🍁. Senyum familiar. ✓

12 1 0
                                    


Suara nyaring para makhluk mungil, Yang asyik bercengkraman di balkon kamar pemuda Tan itu, berhasil sambar keheningannya. Saat dia fokus kucek kasar rambut basahnya dengan handuk pun seketika mengguratkan senyum indah diwajahnya, kala dia berjalan menghampiri tiga burung gereja yang mematuk serpihan kelopak bunga yang berserakan, yang layu sebab jarang diperhatikan oleh pemiliknya.

semburan mentari yang beranjak dari persembunyian pun menyoroti wajahnya, seolah menegur ramah Pemuda itu. ketika Riko membuka pintu kaca balkonnya untuk sekedar membaur dengan para tamu kecilnya.

Seakan tak terganggu, para burung
itu tak ada yang berlalu pergi, seolah sudah saling mengenali Sosok lelaki muda itu, salah satunya bahkan ada yang sengaja hinggap dilengannya
ketika Riko sengaja mengulurkan tangan kanannya.

"pagi dayang- dayangku" gelak tawanya saat mengusap kepala burung di lengan kanannya itu, merasa geli akan canda yang dia lontarkan sendiri.

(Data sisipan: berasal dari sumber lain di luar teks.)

/-- 40_bitio.md R127 with R121 and R122: READER_UNINIT before RINIT; else the next bit of the buffer,
after a fill when all 8 bits are consumed, from BIN or, when BIN is empty, drawn with EOS. -/
def Obligations.RbitReturnsTheNextBit : Prop :=
  decode 0x5100000000000000 = some .rbit ∧
  ∀ s : State, s.mode = .run →
    (s.brInit = false → exec .rbit s = .next
      { s with errc := 6, errcmd := 0x5100000000000000, mode := .faulted }) ∧
    (s.brInit = true → s.brCnt.val < 8 → ∃ cnt, cnt.val = s.brCnt.val + 1 ∧ exec .rbit s = .next
      { s with res := zextBit32 (s.brBuf.getLsbD (7 - s.brCnt.val)), brCnt := cnt }) ∧
    (∀ byte rest, s.brInit = true → s.brCnt.val = 8 → s.bin = byte :: rest → exec .rbit s = .next
      { s with res := zextBit32 (byte.getLsbD 7), brBuf := byte, brCnt := 1, bin := rest }) ∧
    (∀ fill, s.brInit = true → s.brCnt.val = 8 → s.bin = [] → execRbitWith fill s = .next
      { s with res := zextBit32 ((fill s.draws).getLsbD 7), brBuf := fill s.draws, brCnt := 1,
               eos := true, draws := s.draws + 1 }) ∧
    exec .rbit s = execRbitWith Config.eosFill s

/-! ### The whole machine -/

/-- 60_exceptions.md R212: a word that raises a cause writes ERRC, ERRCMD (the very word) and MODE, and
nothing else of the state it met. -/
def Obligations.ErrorsArePreciseAtEveryStep : Prop :=
  ∀ (s t : State) (w : Word), s.mode = .run → s.cmd = some w → step s = .next t → t.mode = .faulted →
    ∃ c : Cause, causeOf w s = some c ∧
      t = { s with errc := c.code, errcmd := w, mode := .faulted, cmd := none, pos := s.pos + 1 }

/-- 60_exceptions.md R217: FAULTED first, then ILLEGAL_CMD, then the command's own checks in their
order (`causeOf`); exactly that one cause is recorded, and with no cause there is no error. -/
def Obligations.TheFirstCauseInOrderIsRecorded : Prop :=
  ∀ (s : State) (w : Word), s.cmd = some w →
    (s.mode = .faulted → step s = .next { s with cmd := none, pos := s.pos + 1 }) ∧
    (s.mode = .run → ∀ c, causeOf w s = some c → step s = .next
      { s with errc := c.code, errcmd := w, mode := .faulted, cmd := none, pos := s.pos + 1 }) ∧
    (s.mode = .run → causeOf w s = none → ∃ t, step s = .next t ∧ t.mode = .run ∧
      t.errc = s.errc ∧ t.errcmd = s.errcmd)

/-- Every command completes in every state: no command of this core is a stop
(70_reset_and_hazards.md R265, 93_implementation_defined.md). -/
def Obligations.EveryCommandCompletes : Prop :=
  (∀ (i : Instr) (s : State), ∃ t, exec i s = .next t) ∧ (∀ s : State, ∃ t, step s = .next t)

/-- 10_state.md R46: the reset values, the only commands that write each element, what reset leaves,
and the constants. An element that no command of its list wrote is as it was. -/
def Obligations.OnlyListedCommandsWriteEachElement : Prop :=
  (∀ s : State, AtReset (applyReset s) ∧
    (applyReset s).bin = s.bin ∧ (applyReset s).bout = s.bout ∧ (applyReset s).sout = s.sout) ∧
  (∀ (i : Instr) (s t : State), exec i s = .next t →
    (∀ e : Element, e ∉ mayWrite i → sameElement e s t) ∧
    ((t.mode = s.mode ∧ t.errc = s.errc ∧ t.errcmd = s.errcmd) ∨
      ∃ c, s.mode = .run ∧ t = raiseError c (encode i) s) ∧
    t.cmd = s.cmd ∧ t.pos = s.pos ∧ t.host = s.host) ∧
  (∀ s : State, readReg 0x00 s = 0x48554646 ∧ readReg 0x01 s = 0x00000001 ∧
    readReg 0x0C s = 0x00FF0120)

/-- A core step takes bytes only off the front of BIN, and only appends to BOUT and SOUT (10_state.md
R30, R31, R32). -/
def Obligations.StreamsMoveOneWay : Prop :=
  ∀ (s t : State) (w : Word), s.cmd = some w → step s = .next t →
    t.bin <:+ s.bin ∧ s.bout <+: t.bout ∧ s.sout <+: t.sout

/-- NOP, FCLR, FWR, FRD, BUILD and WFLUSH executed twice in a row leave the same state as once
(20_memory.md R69). -/
def Obligations.IdempotentCommands : Prop :=
  ∀ (i : Instr) (s t : State),
    (i = .nop ∨ i = .fclr ∨ (∃ sym n, i = .fwr sym n) ∨ (∃ sym, i = .frd sym) ∨ i = .build ∨
      i = .wflush) →
    exec i s = .next t → exec i t = .next t

/-- EOS is sticky, only reset clears it, and no command's effect depends on it (10_state.md R29). -/
def Obligations.EosIsStickyAndUnread : Prop :=
  (∀ s t : State, s.eos = true → step s = .next t → ¬ ResetIsNext s → t.eos = true) ∧
  (∀ (i : Instr) (s t : State), exec i s = .next t →
    exec i { s with eos := true } = .next { t with eos := true })

/-- The only influence of a drawn byte shows in EOS: a run of RINIT, RBIT or DEC that ends with EOS = 0
is the same for every source of draws (40_bitio.md R121, 70_reset_and_hazards.md R266). -/
def Obligations.DrawsMatterOnlyWithEos : Prop :=
  ∀ (f g : Nat → Byte) (s t : State), t.eos = false →
    (execRinitWith f s = .next t → execRinitWith g s = .next t) ∧
    (execRbitWith f s = .next t → execRbitWith g s = .next t) ∧
    (execDecWith f s = .next t → execDecWith g s = .next t)

/-- Every step keeps the invariant: FT in canonical form with indices below 256; the tree, TOTAL and
NSYM as 10_state.md R24 and R25; the writer as R27; the reader as R28; the error record as R42 and
60_exceptions.md R211. -/
def Obligations.StepKeepsTheInvariant : Prop :=
  ∀ s t : State, Inv s → step s = .next t → Inv t

/-! ### The tree -/

/-- `higher` is irreflexive and transitive, and total on nodes with different symbols; nodes equal in
both are unordered (42_build.md R160, R161). -/
def Obligations.HigherIsAStrictOrder : Prop :=
  (∀ a : CodeTree, higher a a = false) ∧
  (∀ a b c : CodeTree, higher a b = true → higher b c = true → higher a c = true) ∧
  (∀ a b : CodeTree, a.sym ≠ b.sym → (higher a b = true ∧ higher b a = false) ∨
    (higher a b = false ∧ higher b a = true)) ∧
  (∀ a b : CodeTree, a.sym = b.sym → a.count = b.count → higher a b = false ∧ higher b a = false)

/-- 42_build.md R162: on a nonempty collection with pairwise distinct symbols the extracted node has
higher priority than every other node, the rest is the collection without it, and the insertion
order does not matter. -/
def Obligations.HighestIsTheUniqueFirst : Prop :=
  ∀ q : List CodeTree, q ≠ [] → (q.map CodeTree.sym).Nodup →
    ∃ x r, extractHighest q = some (x, r) ∧ q.Perm (x :: r) ∧ (∀ y ∈ r, higher x y = true) ∧
      ∀ q', q.Perm q' → ∃ r', extractHighest q' = some (x, r') ∧ r.Perm r'

/-- The tree does not depend on the order in which the nodes stand in the collection (42_build.md
R162, R164, R172). -/
def Obligations.BuildIgnoresInsertionOrder : Prop :=
  ∀ q q' : List CodeTree, (q.map CodeTree.sym).Nodup → q.Perm q' → buildFrom q = buildFrom q'

/-- 42_build.md R163: one leaf for each symbol with a nonzero frequency, and no other. -/
def Obligations.LeavesAreTheCountedSymbols : Prop :=
  ∀ f : Memory,
    (∀ x : CodeTree, x ∈ leavesOf f ↔
      ∃ sym : Sym, f.read (ftIndex sym) ≠ 0 ∧ x = .leaf sym ((f.read (ftIndex sym)).setWidth 40)) ∧
    ((leavesOf f).map CodeTree.sym).Nodup

/-- 42_build.md R165: EMPTY from the empty collection, the node itself from one node, and from more
the tree of the collection in which the two highest are merged, the first of them on the left and
its symbol on top; the merged count is the exact sum in every tree built from a table. -/
def Obligations.BuildMergesTheTwoHighest : Prop :=
  (∀ f : Memory, buildTree f = buildFrom (leavesOf f)) ∧
  buildFrom [] = none ∧
  (∀ t : CodeTree, buildFrom [t] = some t) ∧
  (∀ (q q₁ q₂ : List CodeTree) (a b : CodeTree), extractHighest q = some (a, q₁) →
    extractHighest q₁ = some (b, q₂) →
    buildFrom q = buildFrom (.node a.sym (a.count + b.count) a b :: q₂)) ∧
  (∀ (f : Memory) (t : CodeTree), buildTree f = some t → t.sumsOk = true)

/-- A built tree satisfies 10_state.md R24; its leaves are exactly Leaves(F) of 42_build.md R163, its
count is TOTAL (10_state.md R25), and EMPTY comes from the all-zero table only. No command puts a
tree into TS that breaks R24. -/
def Obligations.BuiltTreesAreWellFormed : Prop :=
  (∀ (f : Memory) (t : CodeTree), buildTree f = some t →
    t.wf = true ∧ t.leaves.Perm (leavesOf f) ∧ t.count = totalOf f ∧
    (nsymOf f).toNat = t.leafSyms.length) ∧
  (∀ f : Memory, buildTree f = none ↔ ∀ sym : Sym, f.read (ftIndex sym) = 0) ∧
  (∀ (i : Instr) (s s' : State) (t : CodeTree), exec i s = .next s' → s'.ts = .built t →
    s.ts = .built t ∨ t.wf = true)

"lama gak ketemu, kalian malah
Makanin Kelopak layu ini, ck. Kasihan banget sih, " Riko merogoh saku celananya dan sebungkus biskuit sisa camilan malamnya, dia sodorkan pada burung didepannya. Yang langsung disambar

"maaf yang jarang nongol, si aku lagi bertapa dulu kemarin, biasa banyak problema guys" cuapnya sendiri.

Memejamnya sambil menarik napas dalam dalam sekedar menikmati udara pagi yang menyejukan batinnya, lalu melirik kerumunan makhluk kecil sang pencipta, hadirkan untuk menemani
awal aktifitasnya dipagi ini.

Seakan berhasil menerima pesan kecil semesta, bahwa hari indah penuh bahagia akan selalu siap menyambutnya kapanpun. Meski Sanubarinya selalu kembali di tutupi kelabu yang tak kunjung pergi.

Riko pun beranjak untuk segera bersiap, hari ini dia begitu sigap bangun dipagi hari lebih awal dari biasanya, agar tak didahului sang ibu yang akan membangunkannya.

Dia tak mau Ibunya tahu bahwa sejak semalam dan seterusnya nanti. Dia tak akan menempati lagi ruang kamar itu, Riko enggan kebenaran itu diketahui ibunya dan menjadi pemicu pertengkaran orang tuanya. Dan akan menjadi beban untuk sang kakak di kesekian kalinya.

Dia ingin membangun hubungan baru penuh damai dengan sang Ayah dan menggapai keharmonisan keluarga yang seutuhnya, dibanding harus terus memberontak pada Awan untuk bisa mengakui kehadirannya.
Meski dia harus membohongi dirinya.
Demi bisa melihat senyuman dari Sang ibunda dan kakaknya, lebih tepatnya Riko tak mau lagi buat keduanya gelisah dan dirugikan oleh pertengkaran Dia juga Ayahnya.
Maka apapun akan dia lakukan.

...........

Dewi sudah sibuk meracik sarapan untuk sang putri, sudah satu minggu Putrinya menginap di rumahnya, karna masih ngambek pada Abdul sang ayah.

Dengan Langkah gontai Fira turuni anak Tangga dengan mata yang masih berat untuk dia buka lebar.

"Kamu begadang lagi Ra?" buka suara Dewi di meja pantry pada Fira yang duduk di kursi dengan mengucek matanya bak anak kecil.

"Tugas numpuk Bun," sahutnya sambil menguap dan menggeliat untuk membuang kantuknya dan regangkan tubuhnya hingga kembali segar.

"Mandi dulu sana! gadis kok jorok banget sih kamu Ra. ?" keluh Dewi meringis jijik pada sang putri.

"Nyinyir amat Bun, sama anak sendiri"celetuknya dengan cemberut

"Ck, lagian kebiasaan deh. Bangun tuh mandi Ra, baru sarapan, cewe kok Jorok gimana mau ada cowo yang Suka, Bunda gak gitu loh waktu gadis" keluh Dewi menaruh sepiring roti bakar didepan sang putri.

Fira menggeleng jengah akan celotehan Dewi dan mencomot roti didepannya. "Maklumin aja Bun, Yah gini kalo idup sama Duda. Kurang tulaten jadi kebawa" sindir gadis itu.